Adapun makna “diperingatkan dan diperintahkan” adalah, “Isi peringatan dan perintah dimaksud adalah untuk menghentikan penyebaran penafsiran yang menyimpang dan menghentikan kegiatan yang menyimpang. Yang dimaksud dengan penafsiran yang menyimpang adalah faham yang mengakui adanya nabi dan segala ajarannya setelah Nabi Muhammad SAW. Sedangkan pengertian kegiatan yang menyimpang adalah kegiatan melaksanakan dan menyebarluaskan ajaran adanya nabi setelah Nabi Muhammad SAW.”(Buku Sosialisasi Surat Keputusan Bersama Menteri Agama, Jaksa Agung dan Menteri Dalam Negeri Republik Indonesia Nomor: 3 Tahun 2008, penerbit: Badan Litbang dan Diklat Kementerian Agama RI 2011, hal. 133).

Kemudian, kegiatan apa saja yang dilarang? Litbang menjawab, “Perbuatan atau kegiatan seperti pidato, ceramah, khutbah, pengajian, pembaiatan, seminar, lokakarya, dan kegiatan lainnya, lisan maupun tulisan, dalam bentuk buku, dokumen organisasi, media cetak, dan media elektronika yang mengandung muatan dan dimaksudkan untuk penyebaran faham yang mengakui adanya nabi dan segala ajarannya setelah Nabi Muhammad SAW, termasuk yang diperingatkan dan diperintahkan untuk dihentikan. Ketiga. Penganut, anggota, dan/atau anggota pengurus Jemaat Ahmadiyah Indonesia (JAI) yang tidak mengindahkan peringatan dan perintah sebagaimana dimaksud pada Diktum KESATU dan Diktum KEDUA dapat dikenai sanksi sesuai dengan ketentuan peraturan perundang-undangan, termasuk organisasi dan badan hukumnya.”(Buku Sosialisasi Surat Keputusan Bersama Menteri Agama, Jaksa Agung dan Menteri Dalam Negeri Republik Indonesia Nomor: 3 Tahun 2008, penerbit: Badan Litbang dan Diklat Kementerian Agama RI 2011, hal. 134-135).
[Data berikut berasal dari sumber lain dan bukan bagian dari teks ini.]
/-- RED declares a direction LOST (R239): log, events and fault; the wrap (R240); the BREAK on the other lane (R243);
FWD_REACH (R244); the gap window (R245). DEDUCED, log entry 20. -/
def State.declareLost (s : State) (d cause : Nat) : State :=
  let s1 := ((s.put RED_LOSS_LOG_DIR d).put RED_LOSS_LOG_CAUSE cause).wr64 RED_LOSS_T s.now
  let s2 := ((s1.put RED_EVT_LOSS 1).bump (RED_CNT 9)).fault 0x0E 0x40 (cause + 2 ^ 8 * d)
  let s3 : State := { s2 with
    tst := { s2.tst with lost := setBitTo s2.tst.lost d true }
    red := { s2.red with
      due := Tab.set (fun _ => none) s2.red.due d none
      epoch := (s2.red.epoch + 1) % 65536
      unwrap := setBitTo s2.red.unwrap d false
      wrapping := setBitTo s2.red.wrapping d true } }
  let s4 := (s3.openGap d).put RED_STAT_UNWRAP (b2n (s3.red.unwrap != 0))
  let s5 := ((s4.setDir d 1).rewrap d).setReach d 0
  ((s5.sendRed 1 d (1 - d)).when (!s.forcedLoss d cause) fun s => s.proofCause 0).dirRight d

/-- Lane `l` is 0 or 1 of the ring. -/
def ringLane (l : Nat) : Bool := decide (l < 2)

/-! ### The anchor (R248 to R254) -/

/-- The TWIN_PREF strap makes this hub LEAD; a hub with TWIN 0 takes the anchor as a LEAD does (R248).
DESIGN CHOICE, log entry 48. -/
def State.leads (s : State) : Bool := s.on ID_STRAP_TWIN_PREF || !s.on RED_TWIN_CTL_TWIN

/-- Whether the twin is eligible (R251). -/
def State.eligible (s : State) : Bool :=
  s.red.twinOn && !s.on MPC_MODE_BOOTING && s.get MPC_MODE_CUR != 5 && s.get MPC_MODE_CUR != 0
    && !s.on RED_TWIN_STAT_YLOCK && !s.on RED_TWIN_STAT_CONFLICT

/-- Whether the twin is healthy (R250). -/
def State.healthy (s : State) : Bool :=
  s.sys.recordOn && !s.on MPC_MODE_BOOTING && !s.on (RSTC_WDOG_CNT_WARNED 0) && !s.on (RSTC_WDOG_CNT_WARNED 1)
    && !s.on RED_TWIN_STAT_YLOCK

/-- Enters CLAIM and raises ANCHOR_OUT. -/
def State.claimAnchor (s : State) : State := (s.put RED_TWIN_STAT_STATE 1).put RED_TWIN_STAT_ANCHOR_OUT 1

/-- The claims of R251 that a STANDBY twin with ANCHOR_IN low makes at once. -/
def State.claimCheck (s : State) : State :=
  if s.get RED_TWIN_STAT_STATE = 0 ∧ !s.on RED_TWIN_STAT_ANCHOR_IN ∧ s.on RED_TWIN_CTL_AUTO_TAKE
      ∧ (s.leads || s.on RED_TWIN_STAT_SEEN_HIGH) then s.claimAnchor
  else s

/-- Enters STANDBY. -/
def State.standby (s : State) : State :=
  ((s.put RED_TWIN_STAT_STATE 0).put RED_TWIN_STAT_ANCHOR_OUT 0).put RED_TWIN_STAT_SEEN_HIGH (s.get RED_TWIN_STAT_ANCHOR_IN)

/-- Leaves every state for OFF. -/
def State.anchorOff (s : State) : State := ((s.put RED_TWIN_STAT_STATE 5).put RED_TWIN_STAT_ANCHOR_OUT 0).lsvAnchor

/-- Follows a change of eligibility (R249). -/
def State.eligCheck (s : State) : State :=
  let st := s.get RED_TWIN_STAT_STATE
  if s.eligible then (if st = 5 then s.standby.claimCheck else s)
  else if st = 0 ∨ st = 1 ∨ st = 4 then s.anchorOff
  else s

/-- The conditions under which LEAD counts the hold-off (R257). -/
def State.holdoffOn (s : State) : Bool :=
  s.on RED_TWIN_CTL_TWIN && s.on RED_TWIN_CTL_AUTO_REVERT && s.on ID_STRAP_TWIN_PREF && s.get RED_TWIN_STAT_STATE == 0
    && s.healthy && s.get MPC_MODE_CUR == 2 && (s.dirState 0 == 0 || s.dirState 1 == 0)
    && s.on RED_TWIN_STAT_ANCHOR_IN && s.on RED_TWIN_STAT_PARTNER_BEAT

/-- The hold-off in seconds (R257, R261). -/
def State.holdoff (s : State) : Nat := min 3600 (max 1 (s.get RED_TWIN_CTL_HOLDOFF))

/-- Starts or stops the hold-off with its conditions (R257). -/
def State.holdoffSample (s : State) : State :=
  if s.holdoffOn then
    if s.on RED_TWIN_LEFT_RUNNING || s.on RED_TWIN_LEFT_DUE || s.red.revertReq then s
    else (({ s with red := { s.red with holdT0 := s.now } }).put RED_TWIN_LEFT_RUNNING 1).put RED_TWIN_LEFT_SECONDS s.holdoff
  else if s.on RED_TWIN_LEFT_RUNNING then (s.put RED_TWIN_LEFT_RUNNING 0).put RED_TWIN_LEFT_SECONDS 0
  else s
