/-- R61, R62, R65, R67, R70, R75, R76, R77, R79, R81. -/
def Obligations.ModeTransitions : Prop :=
  (∀ (t0 : Nat) (s : State), s.toBoundary.mode = 2 → s.toBoundary.on MPC_MODE_TRANS = false → s.upd.act = false →
    s.sys.hand = false → s.master = true → s.on MPC_MODE_FTEST = false → s.sys.req = some (5, t0) → t0 ≤ s.toBoundary.now → s.get RED_TWIN_STAT_STATE ≠ 2 →
    s.sys.waitRun = false → s.sys.heldIsl = none → s.sys.heldMode = none →
    ∃ t, exec .modeTransition s = .next t ∧ t.mode = 5 ∧ t.get MPC_MODE_PREV = 2 ∧ t.get MPC_REQ_STAT_STATE = 2 ∧
      t.sys.req = none ∧ t.mem = s.mem) ∧
  (∀ s : State, s.toBoundary.bootDone = true → s.toBoundary.on MPC_MODE_TRANS = false → s.upd.act = false →
    s.sys.hand = false → s.sys.req = none → s.sys.woke = none → s.sys.heldIsl = none → s.sys.heldMode = none →
    ∃ t, exec .modeTransition s = .next t ∧ t.mode = 2 ∧ t.get MPC_MODE_PREV = 5 ∧ t.get MPC_MODE_BOOTING = 0 ∧ t.mem = s.mem) ∧
  (∀ (t0 : Nat) (s : State), s.toBoundary.mode = 2 → s.toBoundary.on MPC_MODE_TRANS = false → s.sys.req = some (5, t0) →
    s.master = true → s.on MPC_MODE_FTEST = false → 0 < t0 → t0 ≤ s.toBoundary.now → s.get RED_TWIN_STAT_STATE ≠ 2 → s.sys.waitRun = false → s.sys.heldIsl = none → s.sys.heldMode = none →
    ∃ t, exec .modeRequestTimed s = .next t ∧ t.mode = 5 ∧ t.get MPC_MODE_PREV = 2 ∧ t.get MPC_REQ_STAT_STATE = 2 ∧
      t.sys.req = none ∧ t.mem = s.mem) ∧
  (∀ (src : Fin 20) (s : State), src.val ≠ 0 → s.mode = 1 → s.master = true → s.on MPC_MODE_TRANS = false →
    (s.rd MPC_WAKE_EN).getLsbD src.val = true →
    ∃ t, exec (.watchWake src) s = .next t ∧ t.get MPC_MODE_TRANS = 1 ∧ t.mode = 1 ∧
      (t.rd MPC_WAKE_CAUSE).getLsbD src.val = true ∧ s.only [MPC_MODE, MPC_WAKE_CAUSE] [.sys] t) ∧
  (∀ (quiet : BitVec 2) (s : State), s.sys.recordOn = true → s.sys.retrain = false → s.sys.dormT = false → s.master = true →
    s.dirLost 0 = true → s.dirLost 1 = true → s.on MPC_MODE_FTEST = false → s.on MPC_MODE_TRANS = false → s.mode ∈ [1, 2, 3, 5] →
    ∃ t, exec (.islandEntry quiet) s = .next t ∧ t.mode = 4 ∧ t.get MPC_MODE_PREV = s.mode ∧ t.mem = s.mem) ∧
  (∀ (quiet : BitVec 2) (s : State), s.sys.recordOn = true → s.sys.retrain = false → s.sys.dormT = false → s.master = true →
    s.dirLost 0 = true → s.dirLost 1 = true → s.on MPC_MODE_FTEST = true →
    ∃ t, exec (.islandEntry quiet) s = .next t ∧ s.only [] [] t) ∧
  (∀ s : State, s.toBoundary.mode = 4 → s.toBoundary.on MPC_MODE_TRANS = false → s.toBoundary.linkIn = true → s.master = true → s.listed = true →
    s.on MPC_ISLAND_PLAY = false → s.sys.heldIsl = none → s.sys.heldMode = none → s.sys.heldWake = 0 → s.sys.waitRun = true →
    ∃ t, exec .islandExit s = .next t ∧ t.mode = 2 ∧ t.get MPC_MODE_PREV = 4 ∧ t.get MPC_REQ_STAT_STATE = 2 ∧
      t.sys.waitRun = false ∧ t.mem = s.mem) ∧
  (∀ s : State, s.tst.abort ≠ 0 → s.mode = 3 → s.get TST_PSTAT_STATE = 1 → s.roomy → s.tst.lanes = 0 → s.tst.force = none →
    ∃ t, exec .proofAbort s = .next t ∧ t.get TST_PSTAT_STATE = 3 ∧ t.get TST_EVT_ABORT = 1 ∧
      s.sent t 0x01 0x17 (s.get TST_PSTAT_STEP) ∧ t.mem = s.mem) ∧
  (∀ s : State, s.dark = false → s.inReset 0x01 = false → s.mode = 5 → s.on ID_STRAP_TESTMODE = true →
    ∃ t, exec (.ftestKey 0x5A3C#32) s = .next t ∧ t.sys.ftKey = some s.sys.t ∧ s.only [] [.sys] t) ∧
  (∀ (t0 : Nat) (s : State), s.dark = false → s.inReset 0x01 = false → s.mode = 5 → s.on ID_STRAP_TESTMODE = true → s.sys.ftKey = some t0 →
    s.sys.t ≤ t0 + 250000 →
    ∃ t, exec (.ftestKey 0xC3A5#32) s = .next t ∧ t.get MPC_MODE_FTEST = 1 ∧ t.sys.req = none ∧ t.sys.waitRun = false ∧
      (if s.sys.req.isSome = true ∨ s.sys.waitRun = true then t.get MPC_REQ_STAT_STATE = 3 ∧ t.get MPC_REQ_STAT_CODE = 0x07
        else t.rd MPC_REQ_STAT = s.rd MPC_REQ_STAT) ∧
      s.only [MPC_MODE, MPC_REQ_STAT, INTC_PEND 0 0, INTC_PEND 1 0, INTC_PEND 2 0] [.sys] t) ∧
  (∀ (v : Word) (s : State), s.dark = false → s.inReset 0x01 = false → v ≠ 0x5A3C#32 → s.sys.ftKey = none ∨ v ≠ 0xC3A5#32 ∨ s.mode ≠ 5 →
    ∃ t, exec (.ftestKey v) s = .next t ∧ t.sys.ftKey = none ∧ s.only [] [.sys] t) ∧
  (∀ (mode : Fin 6) (s : State), s.master = false → s.laneUp 3 = true → s.on MPC_MODE_TRANS = false → s.on MPC_MODE_FTEST = false → s.mode ∈ [1, 2, 5] → mode.val ∈ [4, 5] →
    s.mode ≠ mode.val → s.sys.recordOn = true → s.sys.heldIsl = none → s.sys.heldMode = none →
    ∃ t, exec (.stackModeRx mode) s = .next t ∧ t.mode = mode.val ∧ t.get MPC_MODE_PREV = s.mode ∧
      t.sys.stackTx = (if s.laneUp 2 then some mode.val else s.sys.stackTx) ∧ t.mem = s.mem) ∧
  (∀ s : State, s.sys.retrain = true → s.laneUp 0 = true → s.laneUp 1 = true →
    ∃ t, exec .retrainWindowEnd s = .next t ∧ t.sys = { s.sys with retrain := false } ∧ s.only [] [.sys] t) ∧
  (∀ s : State, s.sys.retrain = true → s.laneUp 0 = false → s.laneUp 1 = true → s.dirState 0 = 3 → s.sys.dormT = false →
    ∃ t, exec .retrainWindowEnd s = .next t ∧ Tab.get (fun _ => none) t.red.due 0 = some 0x82) ∧
  (∀ s : State, s.rd MPC_WAKE_TIMER ≠ 0#32 → s.lpw.aon = true → s.master = true → s.on MPC_WAKE_EN_TIMER = true → s.mode = 1 → s.on MPC_MODE_TRANS = false →
    ∃ t, exec .wakeTimerExpiry s = .next t ∧ t.rd MPC_WAKE_TIMER = 0#32 ∧ t.get MPC_WAKE_CAUSE_TIMER = 1 ∧
      t.get MPC_MODE_TRANS = 1 ∧ s.only [MPC_WAKE_TIMER, MPC_WAKE_CAUSE, MPC_MODE] [.sys] t)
Kemudian dilanjutkan, “Dalam Anggaran Dasar dan Anggaran Rumah Tangga (AD-ART) dikatakan maksud Jemaat Ahmadiyah Indonesia (JAI) ialah: “Menyebarkan Agama Islam menurut pelajaran Hazrat Masih Mau’ud a.s. dan para Khalifahnya ke seluruh Indonesia, dan membantu Jemaat Ahmadiyah di luar Indonesia dalam hal itu.”(Buku Sosialisasi Surat Keputusan Bersama Menteri Agama, Jaksa Agung dan Menteri Dalam Negeri Republik Indonesia Nomor: 3 Tahun 2008, penerbit: Badan Litbang dan Diklat Kementerian Agama RI 2011, hal. 138).

Kemudian, siapakah anggota Ahmadiyah itu? “Jemaat Ahmadiyah Indonesia beranggotakan: (a) Pria dan wanita yang beriman dan mengaku serta ikrar lisan atau tulisan (bai’at), bahwa segala da’wa Hazrat Mirza Ghulam Ahmad Alaihi Salam dari Qadian, Masih Mau’ud itu benar dan yang bai’at pula kepada para Khilafatnya. (b) Anak-anak anggota Ahmadiyah yang telah aqil baligh, kecuali yang secara tegas menyatakan tidak bersedia menjadi anggota.”(Buku Sosialisasi Surat Keputusan Bersama Menteri Agama, Jaksa Agung dan Menteri Dalam Negeri Republik Indonesia Nomor: 3 Tahun 2008, penerbit: Badan Litbang dan Diklat Kementerian Agama RI 2011, hal. 139).